One ring ditch was found at the N end of the pipeline associated with prehistoric pottery and one definite and two potential ring ditches at Glenniston. In the road within Logie Durno Roman Camp, the base of a possible ditch was identified in an area where the cropmark is not visible as the underlying geology is bedrock. The watching briefs are now complete and the cabling being laid. A Post-Excavation Research Design (PERD) will now be prepared for the post-excavation works required.
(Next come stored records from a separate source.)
-- ==== Sys2Proof/WellFormed.lean ====
section
/-! DEFINITION. Which commands are well formed: every number names something that the module has (R13, R426-R428, R461 and the
counts of cores, rings, channels, dies, queues, frames, memory instances and functions). -/

namespace Sys2Proof

/-- An initiator that exists (R461). -/
def Ini.wf : Ini → Bool
  | .core n => decide (n < 32)
  | .host fn => decide (fn ≤ 64)
  | .block code _ => decide (1 ≤ code) && decide (code ≤ 0x15)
Publication Account (2011)

The site of what has been claimed as a possible recumbent stone circle lies near the centre of the churchyard surrounding the roofless shell of the old parish church of Culsalmond (Burl 1970, 79; 1976a, 351, Abn 38; 2000, 420, Abn 37; Ruggles 1984, 59; 1999, 186, no. 38). It is described by Rev Ferdinand Ellis in the New Statistical Account as a ‘circle of twelve upright large granite stones … which were overturned when the first Christian temple was erected.’ (xii, Aberdeenshire, 732). Ellis, who was minister of the parish 1801–41, gives the impression that the circle had stood in living memory, but this is the site of a medieval parish church and the commentary that follows the description should probably be taken to indicate that the stones were already prostrate long before his day – if indeed any of them were still visible when he first arrived. Nevertheless, he believed that all twelve stones lay buried in the churchyard, though one was apparently disinterred in 1821 and could still be seen at the time he was writing. Subsequently Coles heard from John Callander that the sexton had encountered large stones beneath the turf (Coles 1902, 577). There is, however, no mention of a recumbent setting and little to recommend Barnatt’s assertion that the number of stones in the ring suggests that it was a recumbent stone circle (1989, 460, no. 6:122).